Note: The original version of this article incorrectly stated that there were 39 shows in the Autumn list, not 38. This has been corrected.
There’s a lot of gray area that can surround the performance of shows early on in a season, before hard stalker numbers roll in and make prior predictions fairly irrelevant with their impressive model. I’m interested in what some of these early and less-rigorous numbers can mean, both for disk sales and lower-cost indicators, and I’m slowly putting together a list of them for Fall 2013 to test against how the first volumes of disks actually sold, along with how big a sales boosts related print media got.* This post deals with very little of those, just outlines three dummy models against which all other indicators will be judged when I get around to it.
The first criterion for a bit of data having any real meaning is its ability to do better than guessing that is either random or very dumb, outperforming what is traditionally known as the null hypothesis. Let’s say you knew roughly what the anime market looked like in 2013, and were trying to build a model to try and guess how the 38 shows to on that list linked above would do. Let’s say you’re just interested in whether a show will sell more or less than 4000 copies, and you judge the success of your model by how well it’s able to peg which shows go over and which shows go under. For reference, 13 of the 38 had their first volume sell over 4000, so the “actual” over odds are about ~34%.**
Method 1: Flip a Coin (Randomly assign probability based on a 50% chance)
In this case, you’re most likely to end up with 19 in each of the over/under categories. Since the odds of an over bet being right are 1/3 and the odds of an under bet being right are 2/3, this means that the most frequent number of correct guesses one would have here would be 19*.66+19*.34=19~19 correct guesses. That’s about a 50% accuracy rate.
Method 2: Play the Naive Odds (Assign weighted probability based on knowing, from historical precedent, that there’s about a 2/3 chance any given show will sell under 4000)
In this case, you end up with 13 in the over category, and 25 in the under category. Probabilities are the same as before, so you’ll wind up with an expected 25*.66+13*.34=20.9 correct guesses. That’s a ~55% accuracy rate.
Method 3: Play the Naive Odds Full Hog (Guess all of them will end up under 4000)
In this case, all 39 are in the under category, and we’ll see exactly 39*.66=25.7 of these 39 guesses to be correct, for a ~66% accuracy rate.

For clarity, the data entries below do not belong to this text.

/-- R19, R79, R81, R87, R99, R100, R125, R137, R151 to R154: NEUTRAL outside STEER is refused with MODE; with an empty row set it is
answered and changes nothing; otherwise the masks of the named rows are set, the mode stays STEER, and the neutral context gains a step
at every named row with cause REQUEST, which drives the row's turbines that are not at rest to 0. The LOW steps there that wait or hold
are skipped and counted, and one in RELEASING or MOVING becomes DONE with its turbines counted superseded. The divider loses the pending
hold times of the steps skipped and the deadlines of the turbines retargeted, and gains only hold times that are awaited and deadlines;
said where no step so ended triggers one at a named row. A single step so skipped, where nothing else at a named row is live, builds its
STEP_SKIPPED notice with reason NEUTRAL behind the reply, loses a pending hold-time request, and starts a WAITING successor holding,
whose hold-time request it places; said where the mark is STALE, so that no release follows, and of the divider where the arbiter had
nothing left to do, so that only neutral turbines are granted behind it. -/
def Obligations.NeutralSetsMasks : Prop :=
  ∀ (s : State) (e : Env) (rows : BitVec 16), Served s →
    (s.mode ≠ .steer → exec (.neutral e rows) s = .next (answered e 16 .mode [] (delivered e s))) ∧
    (s.mode = .steer → rows = 0 → exec (.neutral e rows) s = .next (answered e 16 .ok [0, 0] (delivered e s))) ∧
    (s.mode = .steer → rows ≠ 0 → ArbiterOk s →
      ∃ (t : State) (rest : List QueuedFrame), exec (.neutral e rows) s = .next t ∧
      t.queueU = (answered e 16 .ok (bytes16 rows) (delivered e s)).queueU ++ rest ∧
      (∀ r, r ≤ 15 → t.masked r = (s.masked r || rows.getLsbD r) ∧ t.members r = s.members r) ∧ t.mode = .steer ∧
      Gains (delivered e s) t (fun r => rows.getLsbD r) .request ∧
      (∀ w ∈ s.waves, ∀ st ∈ w.steps, rows.getLsbD st.row = true → ∀ w' ∈ t.waves, w'.num = w.num →
        ∃ st' ∈ w'.steps, st'.row = st.row ∧ (st.state.unreleased → st'.state = .skipped) ∧
          (st.state.active → st'.state = .done ∧ st'.set = some st.hold ∧
            st'.superseded = st.superseded + owned s (.low w.num st.row)) ∧
          (st.state.terminal = true → st' = st)) ∧
      (NoneAtP s → t.counters.skips = s.counters.skips + BitVec.ofNat 32
        (s.waves.map fun w => w.steps.countP fun st =>
          rows.getLsbD st.row && (st.state == .waiting || st.state == .holding)).sum) ∧
      (NoneAtP s → WaitingUnforced s → WavesOk s → (s.divider.stage = none → s.divider.list = []) →
        (∀ w ∈ s.waves, ∀ st ∈ w.steps, rows.getLsbD st.row = true → ∀ next, w.successor st.row = some next →
          next.state = .waiting → rows.getLsbD next.row = false) →
        DividerAdds s t (neutralWithdraws s fun r => rows.getLsbD r)) ∧
      (NoneAtP s → WavesOk s → s.mark = .stale → ∀ w ∈ s.waves, ∀ st ∈ w.steps, rows.getLsbD st.row = true →
        st.state.unreleased → w.running = true →
        (∀ w2 ∈ s.waves, ∀ st2 ∈ w2.steps, rows.getLsbD st2.row = true → st2.state.terminal = false →
          w2.num = w.num ∧ st2.row = st.row) →
        (∃ o ∈ w.steps, o.row ≠ st.row ∧ o.state.terminal = false) → NoneFinished s →
        t.queueU = (noticed (.stepSkipped w.num st.row .neutral)
          (answered e 16 .ok (bytes16 rows) (delivered e s))).queueU ∧
        (∀ next, w.successor st.row = some next → next.state = .waiting →
          ∃ w' ∈ t.waves, w'.num = w.num ∧ ∃ n ∈ w'.steps, n.row = next.row ∧ n.state = .holding ∧ n.hold = 0 ∧
            n.cmpA = .pending) ∧
        (∀ p, w.sector.bind s.plan? = some p → ArbiterServed s → ∃ placed : List DivEntry,
          t.divider = placed.foldl Divider.place (afterTrigger s w p st.row
            (withdrawn (fun q => st.cmpA == .pending && q == .hold w.num st.row) s.divider)) ∧
          ∀ d ∈ placed, ∃ n, d.requester = .deadline n) ∧
        ∀ w' ∈ t.waves, w'.num = w.num → ∀ st' ∈ w'.steps, st'.row = st.row →
          st'.cmpA = if st.cmpA = .pending then .absent else st.cmpA) ∧
      t.quiet = s.quiet ∧ Steady { delivered e s with rows := t.rows } t)

/-- R19, R20, R77, R79, R81, R87, R97, R115, R116, R181: MASK with "clear" clears the flags of the named rows and nothing else. With
"set" it sets them, and each step WAITING or HOLDING at a row that it newly masked becomes SKIPPED and is counted; steps RELEASING or
MOVING carry on with their counts and their turbines, and terminal steps stand. A single step so skipped builds its STEP_SKIPPED notice
with reason MASK behind the reply, loses a pending hold-time request, and starts a WAITING successor holding, whose hold-time request
it places; said where the mark is STALE, so that no release follows. The reply carries the masks as they stand after the request. -/
def Obligations.MaskSetAndClear : Prop :=
  ∀ (s : State) (e : Env) (rows : BitVec 16), Served s →
    (∃ (rs : Vector Row 16) (masks : BitVec 16),
      exec (.maskClear e rows) s = .next (answered e 17 .ok (bytes16 masks) { delivered e s with rows := rs }) ∧
      ∀ r, r ≤ 15 → State.masked { s with rows := rs } r = (s.masked r && !rows.getLsbD r) ∧
        masks.getLsbD r = (s.masked r && !rows.getLsbD r) ∧ State.members { s with rows := rs } r = s.members r) ∧
    (WavesOk s → ∃ (t : State) (masks : BitVec 16) (rest : List QueuedFrame), exec (.maskSet e rows) s = .next t ∧
      t.queueU = (answered e 17 .ok (bytes16 masks) (delivered e s)).queueU ++ rest ∧
      (∀ r, r ≤ 15 → t.masked r = (s.masked r || rows.getLsbD r) ∧ masks.getLsbD r = (s.masked r || rows.getLsbD r) ∧
        t.members r = s.members r ∧
        (rows.getLsbD r = true → s.masked r = false →
          ∀ w ∈ t.waves, ∀ st ∈ w.steps, st.row = r → ¬st.state.unreleased)) ∧
      let skips := fun st : WaveStep =>
        rows.getLsbD st.row && !s.masked st.row && (st.state == .waiting || st.state == .holding)
      (∀ w ∈ s.waves, ∀ st ∈ w.steps, ∀ w' ∈ t.waves, w'.num = w.num → ∃ st' ∈ w'.steps, st'.row = st.row ∧
        (skips st = true → st'.state = .skipped) ∧ (st.state.terminal = true → st' = st)) ∧
      (∀ w ∈ s.waves, ∀ st ∈ w.steps, w.running = true → st.state.active →
        (∃ w' ∈ t.waves, w'.num = w.num ∧ ∃ st' ∈ w'.steps, st' = { st with state := st'.state, rel := st'.rel } ∧
          (st'.state = st.state ∨ (st.state = .releasing ∧ st'.state = .moving)) ∧ (st.rel ≠ none → st'.rel = st.rel)) ∧
        (ArbiterOk s → ∀ x ∈ s.turbines, x.live.owner = some (.low w.num st.row) →
          ∃ y ∈ t.turbines, y.node = x.node ∧ y.live.owner = x.live.owner ∧ y.live.target = x.live.target ∧
            (x.live.move = .moving → y = x))) ∧
      (NoneAtP s → t.counters.skips =
        s.counters.skips + BitVec.ofNat 32 (s.waves.map fun w => w.steps.countP skips).sum) ∧
      (NoneAtP s → s.mark = .stale → ∀ w ∈ s.waves, ∀ st ∈ w.steps, skips st = true →
        (∀ w2 ∈ s.waves, ∀ st2 ∈ w2.steps, skips st2 = true → w2.num = w.num ∧ st2.row = st.row) →
        (∃ o ∈ w.steps, o.row ≠ st.row ∧ o.state.terminal = false) → NoneFinished s → ModeStands s → w.running = true →
        t.queueU = (noticed (.stepSkipped w.num st.row .mask)
          (answered e 17 .ok (bytes16 masks) (delivered e s))).queueU ∧
        (∀ next, w.successor st.row = some next → next.state = .waiting →
          ∃ w' ∈ t.waves, w'.num = w.num ∧ ∃ n ∈ w'.steps, n.row = next.row ∧ n.state = .holding ∧ n.hold = 0 ∧
            n.cmpA = .pending) ∧
        (∀ k p, w.sector = some k → s.plan? k = some p → ArbiterServed s →
          t.divider = afterTrigger s w p st.row
            (withdrawn (fun q => st.cmpA == .pending && q == .hold w.num st.row) s.divider)) ∧
        ∀ w' ∈ t.waves, w'.num = w.num → ∀ st' ∈ w'.steps, st'.row = st.row →
          st'.cmpA = if st.cmpA = .pending then .absent else st.cmpA) ∧
      t.quiet = s.quiet ∧ Steady { delivered e s with rows := t.rows } t)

This is one of the basic checks I’ll be making against the various sets of data I’m currently collecting – can it do better than a smart blind man putting all his chips on black? It’s not the only way to measure usefulness; for example, if a dataset pegs the 5 top-selling shows of a season dead to rights in order, that’s a definite point in its favor, even if the rest of its top 10 are also-rans.*** However, if an indicator can’t beat dumb savvy, that’s a definite mark against it.
*As soon as there’s enough “after” data to really call that one – Tokyo Ravens’ first proper post-anime volume didn’t come out until this week.
***I’ll be looking to see what percentage of the top 5 series in normalized google traffic became the top 5 v1 sellers, what percentage of the top 10 became top 10 sellers, etc. Other metrics I know I’m including are Torne DVR Rankings [collected], Nico stream rankings (total viewers, percentage of 1s given, and total 1s given) [collecting, slowly], and myanimelist popularity and ranking for shows [will collect]. Those I know I can collect for enough of over the Fall 2013 sample to make it meaningful.